Congratulations! It's date-night with your significant other, you have a bit of expendable money, and you decide to treat yourselves to a great dinner. You walk intoday a fancy restaurant, get seated and tell the waiter "Tonight, money is no object. I don't even want to see the menu. Just make it amazing."
You're thinking "tonight couldn't get better"... until your food arrives. Now (depending on where you are in the world, your culture, and your risk tolerance), you'll need to stick with me here. But it's not at all what you expected. For me - boring / western culture - the food is snake. Or something with a face.
You call the chef over and say "I ordered something amazing... you've got this totally wrong". And he answers: "You're kidding me, right? Did you see how I prepared this?
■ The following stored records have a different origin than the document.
/-! ### The suffix order -/

/-- The unsigned values of a byte string; the suffix order (R141) is the lexicographic order of these lists. -/
def byteValues (x : List Byte) : List Nat := x.map (fun b => b.toNat)

theorem lex_byte_iff (x y : List Byte) :
    List.Lex (fun a b : Byte => a.toNat < b.toNat) x y ↔ byteValues x < byteValues y := by
  induction x generalizing y with
  | nil => cases y <;> simp [byteValues]
  | cons a x ih =>
    cases y with
    | nil => simp [byteValues]
    | cons b y =>
      have ih' := ih y
      simp only [byteValues] at ih'
      simp [byteValues, List.cons_lex_cons_iff, List.cons_lt_cons_iff, ih', BitVec.toNat_inj]

theorem suffixLt_iff (x y : List Byte) : suffixLt x y = true ↔ byteValues x < byteValues y := by
  fun_induction suffixLt x y with
  | case1 => simp [byteValues]
  | case2 => simp [byteValues]
  | case3 => simp [byteValues]
  | case4 a x b y hab => simp [byteValues, List.cons_lt_cons_iff, hab]
  | case5 a x b y hab hba => simp [byteValues, List.cons_lt_cons_iff, hab, Nat.ne_of_gt hba]
  | case6 a x b y hab hba ih =>
    have heq : a.toNat = b.toNat := by omega
    simpa [byteValues, List.cons_lt_cons_iff, heq] using ih

/-! ### The sorted suffixes -/

/-- The suffix at a position, with its position. -/
def suffixAt (w : List Byte) (i : Nat) : Nat × List Byte := (i, w.drop i)

/-- Not after in the suffix order: the order the model sorts by. -/
def suffixLe (s t : Nat × List Byte) : Prop := byteValues s.2 ≤ byteValues t.2

theorem suffixesFrom_eq (i : Nat) (w : List Byte) :
    suffixesFrom i w = (List.range w.length).map (fun k => (i + k, w.drop k)) := by
  induction w generalizing i with
  | nil => rfl
  | cons b w ih =>
    simp only [suffixesFrom, ih, List.length_cons, List.range_succ_eq_map, List.map_cons, List.map_map]
    simp [Function.comp_def, Nat.add_assoc, Nat.add_comm 1]

theorem suffixesFrom_zero (w : List Byte) : suffixesFrom 0 w = (List.range w.length).map (suffixAt w) := by
  rw [suffixesFrom_eq]
  exact List.map_congr_left fun i _ => by rw [Nat.zero_add, suffixAt]

theorem insertSuffix_eq_orderedInsert [DecidableRel suffixLe] (s : Nat × List Byte) (ts : List (Nat × List Byte)) :
    insertSuffix s ts = ts.orderedInsert suffixLe s := by
  induction ts with
  | nil => rfl
  | cons t ts ih =>
    have hle : suffixLe s t ↔ ¬ suffixLt t.2 s.2 = true := by rw [suffixLt_iff, not_lt, suffixLe]
    by_cases hts : suffixLt t.2 s.2 = true
    · simp [insertSuffix, hle, hts, ih]
    · simp [insertSuffix, hle, hts]

theorem sortedSuffixes_eq_insertionSort [DecidableRel suffixLe] (w : List Byte) :
    sortedSuffixes w = ((List.range w.length).map (suffixAt w)).insertionSort suffixLe := by
  have hins : insertSuffix = List.orderedInsert suffixLe :=
    funext fun s => funext (insertSuffix_eq_orderedInsert s)
  rw [sortedSuffixes, suffixesFrom_zero, hins, List.insertionSort]

theorem sortedSuffixes_perm (w : List Byte) :
    (sortedSuffixes w).Perm ((List.range w.length).map (suffixAt w)) := by
  classical
  rw [sortedSuffixes_eq_insertionSort]
  exact List.perm_insertionSort _ _

theorem sortedSuffixes_pairwise (w : List Byte) : (sortedSuffixes w).Pairwise suffixLe := by
  classical
  have htotal : Std.Total suffixLe := ⟨fun _ _ => le_total _ _⟩
  have htrans : IsTrans _ suffixLe := ⟨fun _ _ _ => le_trans⟩
  rw [sortedSuffixes_eq_insertionSort]
  exact List.pairwise_insertionSort suffixLe _

/-! ### The suffix array -/

theorem suffixArray_perm (w : List Byte) : (suffixArray w).Perm (List.range w.length) := by
  simpa [suffixArray, suffixAt, Function.comp_def] using (sortedSuffixes_perm w).map (fun s => s.1)

/-- The sorted suffixes are those `SA` names, in its order. -/
theorem sortedSuffixes_eq_map (w : List Byte) : sortedSuffixes w = (suffixArray w).map (suffixAt w) := by
  have hself : ∀ s ∈ sortedSuffixes w, suffixAt w s.1 = s := by
    intro s hs
    obtain ⟨i, -, rfl⟩ := List.mem_map.1 ((sortedSuffixes_perm w).mem_iff.1 hs)
    rfl
  rw [suffixArray, List.map_map]
  exact ((List.map_congr_left hself).trans (List.map_id _)).symm

/-- Two positions name different suffixes, since these differ in length (R141). -/
theorem byteValues_drop_inj {w : List Byte} {i j : Nat} (hi : i < w.length) (hj : j < w.length)
    (h : byteValues (w.drop i) = byteValues (w.drop j)) : i = j := by
  have hlen := congrArg List.length h
  simp only [byteValues, List.length_map, List.length_drop] at hlen
  omega

/-- The suffix at position `i` comes before the suffix at `j` (R141). -/
abbrev SuffixRises (w : List Byte) (i j : Nat) : Prop :=
  List.Lex (fun a b : Byte => a.toNat < b.toNat) (w.drop i) (w.drop j)

theorem mem_suffixArray_iff (w : List Byte) (i : Nat) : i ∈ suffixArray w ↔ i < w.length := by
  rw [(suffixArray_perm w).mem_iff, List.mem_range]

theorem suffixArray_pairwise (w : List Byte) : (suffixArray w).Pairwise (SuffixRises w) := by
  have hnodup : (suffixArray w).Nodup := (suffixArray_perm w).nodup_iff.2 List.nodup_range
  have hle : (suffixArray w).Pairwise (fun i j => suffixLe (suffixAt w i) (suffixAt w j)) := by
    simpa only [sortedSuffixes_eq_map, List.pairwise_map] using sortedSuffixes_pairwise w
  refine (hle.and hnodup).imp_of_mem ?_
  intro i j hi hj hij
  rw [mem_suffixArray_iff] at hi hj
  rw [SuffixRises, lex_byte_iff]
  exact lt_of_le_of_ne hij.1 (fun h => hij.2 (byteValues_drop_inj hi hj h))

/-- A strictly rising permutation of the positions is `SA` (R141). -/
theorem eq_suffixArray {w : List Byte} {l : List Nat} (hperm : l.Perm (List.range w.length))
    (hrise : l.Pairwise (SuffixRises w)) : l = suffixArray w := by
  refine (hperm.trans (suffixArray_perm w).symm).eq_of_pairwise ?_ hrise (suffixArray_pairwise w)
  intro i j _ _ hij hji
  rw [SuffixRises, lex_byte_iff] at hij hji
  exact absurd (hij.trans hji) (lt_irrefl _)

/-! ### Common prefixes -/

theorem commonPrefix_le_left (x y : List Byte) : commonPrefix x y ≤ x.length := by
  fun_induction commonPrefix x y with
  | case1 x b y ih => simpa using ih
  | case2 => exact Nat.zero_le _
  | case3 => exact Nat.zero_le _

theorem commonPrefix_le_right (x y : List Byte) : commonPrefix x y ≤ y.length := by
  fun_induction commonPrefix x y with
  | case1 x b y ih => simpa using ih
  | case2 => exact Nat.zero_le _
  | case3 => exact Nat.zero_le _

theorem getElem?_eq_of_lt_commonPrefix (x y : List Byte) :
    ∀ k, k < commonPrefix x y → x[k]? = y[k]? := by
  fun_induction commonPrefix x y with
  | case1 x b y ih =>
    intro k hk
    cases k with
    | zero => rfl
    | succ k => simpa using ih k (by omega)
  | case2 => intro k hk; omega
  | case3 => intro k hk; omega

theorem getElem?_commonPrefix_ne (x y : List Byte) (hx : commonPrefix x y < x.length)
    (hy : commonPrefix x y < y.length) : x[commonPrefix x y]? ≠ y[commonPrefix x y]? := by
  fun_induction commonPrefix x y with
  | case1 x b y ih => simpa using ih (by simpa using hx) (by simpa using hy)
  | case2 a x b y hab => simpa using hab
  | case3 x y hne =>
    cases x with
    | nil => simp at hx
    | cons a x =>
      cases y with
      | nil => simp at hy
      | cons b y => exact (hne a x b y rfl rfl).elim

/-! ### The `LCP` array -/

theorem length_lcpAfter (p : List Byte) (ss : List (Nat × List Byte)) : (lcpAfter p ss).length = ss.length := by
  induction ss generalizing p with
  | nil => rfl
  | cons s ss ih => simp [lcpAfter, ih]

theorem length_lcpOf (ss : List (Nat × List Byte)) : (lcpOf ss).length = ss.length := by
  cases ss <;> simp [lcpOf, length_lcpAfter]

theorem getElem?_lcpAfter {p : List Byte} {ss : List (Nat × List Byte)} {r : Nat} {s t : Nat × List Byte} {i : Nat}
    (hs : ((i, p) :: ss)[r]? = some s) (ht : ss[r]? = some t) :
    (lcpAfter p ss)[r]? = some (min (commonPrefix s.2 t.2) Config.lcpMax) := by
  induction ss generalizing p r i with
  | nil => simp at ht
  | cons u us ih =>
    cases r with
    | zero =>
      obtain rfl : (i, p) = s := by simpa using hs
      obtain rfl : u = t := by simpa using ht
      rfl
    | succ r => exact ih (i := u.1) (by simpa using hs) (by simpa using ht)

theorem getElem?_lcpOf_succ {ss : List (Nat × List Byte)} {r : Nat} {s t : Nat × List Byte}
    (hs : ss[r]? = some s) (ht : ss[r + 1]? = some t) :
    (lcpOf ss)[r + 1]? = some (min (commonPrefix s.2 t.2) Config.lcpMax) := by
  cases ss with
  | nil => simp at hs
  | cons u us => simpa [lcpOf] using getElem?_lcpAfter (i := u.1) hs (by simpa using ht)

/-! ### `BUILD_INDEX` -/

@[simp] theorem Work.buildIndex_sa (k : Work) (w : List Byte) : (k.buildIndex w).sa = suffixArray w := rfl

@[simp] theorem Work.buildIndex_lcp (k : Work) (w : List Byte) :
    (k.buildIndex w).lcp = lcpOf (sortedSuffixes w) := rfl

@[simp] theorem Work.buildIndex_ivl (k : Work) (w : List Byte) :
    (k.buildIndex w).ivl = intervalsOf (lcpOf (sortedSuffixes w)) := rfl

theorem length_sortedSuffixes (w : List Byte) : (sortedSuffixes w).length = w.length := by
  simpa using (sortedSuffixes_perm w).length_eq

theorem lcpOf_sortedSuffixes_eq_cons {w : List Byte} (hw : 0 < w.length) :
    ∃ ls, lcpOf (sortedSuffixes w) = 0 :: ls := by
  rw [← length_sortedSuffixes] at hw
  obtain ⟨s, ss, hss⟩ := List.exists_cons_of_length_pos hw
  exact ⟨lcpAfter s.2 ss, by rw [hss, lcpOf]⟩

/-- `LCP[r + 1]` is the capped `cpl` of the suffixes ranked `r` and `r + 1` (R142). -/
theorem lcp_of_neighbours {w : List Byte} {r i j : Nat} (hi : (suffixArray w)[r]? = some i)
    (hj : (suffixArray w)[r + 1]? = some j) :
    (lcpOf (sortedSuffixes w))[r + 1]? = some (min (commonPrefix (w.drop i) (w.drop j)) 32767) := by
  have hs : ∀ q p : Nat, (suffixArray w)[q]? = some p → (sortedSuffixes w)[q]? = some (suffixAt w p) := by
    intro q p hp
    simp [sortedSuffixes_eq_map, hp]
  exact getElem?_lcpOf_succ (hs r i hi) (hs (r + 1) j hj)

/-- What two suffixes share (R142, `cpl`), in the bytes of the window. -/
theorem commonPrefix_drop_spec (w : List Byte) {i j : Nat} (hi : i < w.length) (hj : j < w.length) :
    let c := commonPrefix (w.drop i) (w.drop j)
    i + c ≤ w.length ∧ j + c ≤ w.length ∧ (∀ x, x < c → w[i + x]? = w[j + x]?) ∧
      (i + c < w.length → j + c < w.length → w[i + c]? ≠ w[j + c]?) := by
  intro c
  have hci : c ≤ w.length - i := by simpa using commonPrefix_le_left (w.drop i) (w.drop j)
  have hcj : c ≤ w.length - j := by simpa using commonPrefix_le_right (w.drop i) (w.drop j)
  refine ⟨by omega, by omega, fun x hx => ?_, fun hin hjn => ?_⟩
  · simpa using getElem?_eq_of_lt_commonPrefix (w.drop i) (w.drop j) x hx
  · have hne := getElem?_commonPrefix_ne (w.drop i) (w.drop j)
      (by rw [List.length_drop]; omega) (by rw [List.length_drop]; omega)
    simpa using hne

/-- Settles O43: `SA` is a strictly rising permutation, which determines it, and each later entry of `LCP` is the capped
`cpl` of its two suffixes. -/
theorem suffixArrayIsSorted : Obligations.SuffixArrayIsSorted := by
  intro k w
  refine ⟨suffixArray_perm w, suffixArray_pairwise w, fun l hperm hrise => eq_suffixArray hperm hrise, ?_, ?_, ?_⟩
  · rw [Work.buildIndex_lcp, length_lcpOf, length_sortedSuffixes]
  · intro hpos
    obtain ⟨ls, hlcp⟩ := lcpOf_sortedSuffixes_eq_cons hpos
    rw [Work.buildIndex_lcp, hlcp, List.getElem?_cons_zero]
  · intro r i j hi hj
    have hmem : ∀ q p : Nat, (suffixArray w)[q]? = some p → p < w.length :=
      fun q p hp => (mem_suffixArray_iff w p).1 (List.mem_of_getElem? hp)
    exact ⟨_, lcp_of_neighbours hi hj, commonPrefix_drop_spec w (hmem r i hi) (hmem (r + 1) j hj)⟩

/-! ### The packed word -/

/-- Settles O45: the two fields are concatenated, and each fits its width. -/
theorem packedIntervalWord : Obligations.PackedIntervalWord := by
  intro l p hl hp
  rw [packWord, BitVec.toNat_append, BitVec.toNat_ofNat, BitVec.toNat_ofNat, Nat.mod_eq_of_lt (by omega),
    Nat.mod_eq_of_lt (by omega), ← Nat.shiftLeft_add_eq_or_of_lt (by omega), Nat.shiftLeft_eq]

end Sys2Proof.Machine
end

section
/-! The Suffix Intervals (R143, R146): what the stack `OPEN` holds at each rank of the pass over `LCP`, which intervals the
pass emits, and the bytes that the suffixes of an interval share. -/

namespace Sys2Proof.Machine

/-! ### One step of the stack -/

/-- The order of the stack `OPEN`: the deepest interval on top, no two of the same `lcp`. -/
abbrev Descending (os : List OpenInterval) : Prop := os.Pairwise (fun o o' => o'.lcp < o.lcp)

theorem Descending.le_of_head_le {o : OpenInterval} {os : List OpenInterval} (hdesc : Descending (o :: os)) {l : Nat}
    (ho : o.lcp ≤ l) : ∀ o' ∈ os, o'.lcp ≤ l :=
  fun _ h' => (List.rel_of_pairwise_cons hdesc h').le.trans ho

theorem Descending.lt_of_head_lt {o : OpenInterval} {os : List OpenInterval} (hdesc : Descending (o :: os)) {l : Nat}
    (ho : o.lcp < l) : ∀ o' ∈ o :: os, o'.lcp < l :=
  List.forall_mem_cons.2 ⟨ho, fun _ h' => (List.rel_of_pairwise_cons hdesc h').trans ho⟩

/-- An open interval, closed at a right bound. -/
def OpenInterval.closeAt (rb : Nat) (o : OpenInterval) : Interval := ⟨o.lcp, o.lb, rb⟩

section
variable (l rb : Nat)

theorem closeIntervals_emitted {os : List OpenInterval} (hdesc : Descending os) (lb : Nat) :
    (closeIntervals l rb lb os).1 = (os.filter (fun o => l < o.lcp)).map (OpenInterval.closeAt rb) := by
  induction os generalizing lb with
  | nil => rfl
  | cons o os ih =>
    by_cases ho : l < o.lcp
    · simp [closeIntervals, ho, ih hdesc.of_cons, OpenInterval.closeAt]
    · have hnone : os.filter (fun o => l < o.lcp) = [] := by
        simpa using hdesc.le_of_head_le (Nat.le_of_not_lt ho)
      simp [closeIntervals, ho, hnone]

theorem closeIntervals_stack {os : List OpenInterval} (hdesc : Descending os) (lb : Nat) :
    (closeIntervals l rb lb os).2.2 = os.filter (fun o => o.lcp ≤ l) := by
  induction os generalizing lb with
  | nil => rfl
  | cons o os ih =>
    by_cases ho : l < o.lcp
    · simp [closeIntervals, ho, ih hdesc.of_cons]
    · have hkeep : os.filter (fun o => o.lcp ≤ l) = os := by
        simpa using hdesc.le_of_head_le (Nat.le_of_not_lt ho)
      simp [closeIntervals, ho, hkeep, Nat.le_of_not_lt ho]

/-- The left bound handed on is the given one when nothing closes, else that of the closed interval of least `lcp`. -/
theorem closeIntervals_leftBound {os : List OpenInterval} (hdesc : Descending os) (lb : Nat) :
    ((closeIntervals l rb lb os).2.1 = lb ∧ ∀ o ∈ os, o.lcp ≤ l) ∨
    ∃ o ∈ os, l < o.lcp ∧ (closeIntervals l rb lb os).2.1 = o.lb ∧ ∀ o' ∈ os, l < o'.lcp → o.lcp ≤ o'.lcp := by
  induction os generalizing lb with
  | nil => exact .inl ⟨rfl, by simp⟩
  | cons o os ih =>
    obtain ⟨hlt, htail⟩ := List.pairwise_cons.1 hdesc
    by_cases ho : l < o.lcp
    · refine .inr ?_
      obtain ⟨hlb, hnone⟩ | ⟨p, hp, hpl, hlb, hleast⟩ := ih htail o.lb
      · refine ⟨o, by simp, ho, by simpa [closeIntervals, ho] using hlb, ?_⟩
        exact List.forall_mem_cons.2 ⟨fun _ => le_rfl, fun _ h' _ => absurd (hnone _ h') (by omega)⟩
      · refine ⟨p, by simp [hp], hpl, by simpa [closeIntervals, ho] using hlb, ?_⟩
        exact List.forall_mem_cons.2 ⟨fun _ => (hlt p hp).le, hleast⟩
    · refine .inl ⟨by simp [closeIntervals, ho], List.forall_mem_cons.2 ?_⟩
      exact ⟨Nat.le_of_not_lt ho, hdesc.le_of_head_le (Nat.le_of_not_lt ho)⟩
It's totally amazing!"
Who is in the wrong here? Answer: Neither of you... This is just about aligned expectations.
Software delivery is a lot like this. Beauty is in the eye of the beholder.

W.W. Jacobs wrote a great story about this. Hugely abbreviated: A man comes into possession of a monkey's paw, which will grant him a wish. He wishes for a sum of money ( £200). The next day, there is a knock on the door. His son has been tragically killed in an accident in the factory where he worked. The factory offers compensation for his death - £200.
Takeaway: You often get what you ask for, but not in the way that you expected it.
What's the solution?
This depends on the level of ambiguity in the discipline.
- If you're negotiating with a doctor on an operation, it's likely that there is not huge ambiguity. ("Cut my mole out" can't be intepreted in a huge number of ways... although you should take care!)
- "Make me an amazing meal" could be open to interpretation.
- "Create a report with seven columns of data" should be pretty clear cut.
- " Build me an application that manages people applying for a mortgage" can be very, very open to interpretation.
The best approach for everything is to test alignment of expectations early, often, constantly.
- I recommend asking your doctor to circle the mole he/she is going to remove with a pen; or being awake.
- Asking the chef what "amazing" looks like seems pretty reasonable.
- In the absence of a detailed specification, checking in with the developer after a few hours of development seems prudent.
- Creating a storyboard; co-development; playback sessions for a complex application seems mandatory, to me.
And a gentle reminder - for anything in life - the earlier mistakes are identified and rectified - the cheaper the cost.
A final thought. Again - depending on your culture / level of assertiveness / attention to detail - we often tend to try to avoid confrontation. "I'm sure they'll get this right..." It's 100% fine to (politely) say "I just want to make sure I'm not wasting your time / pushing a can down the road. I might not have fully articulated my expectations. Can you replay to me what you understand I want, so that we avoid an argument later?"
If you align expectations, and test constantly, maybe you too can avoid the moneky's paw!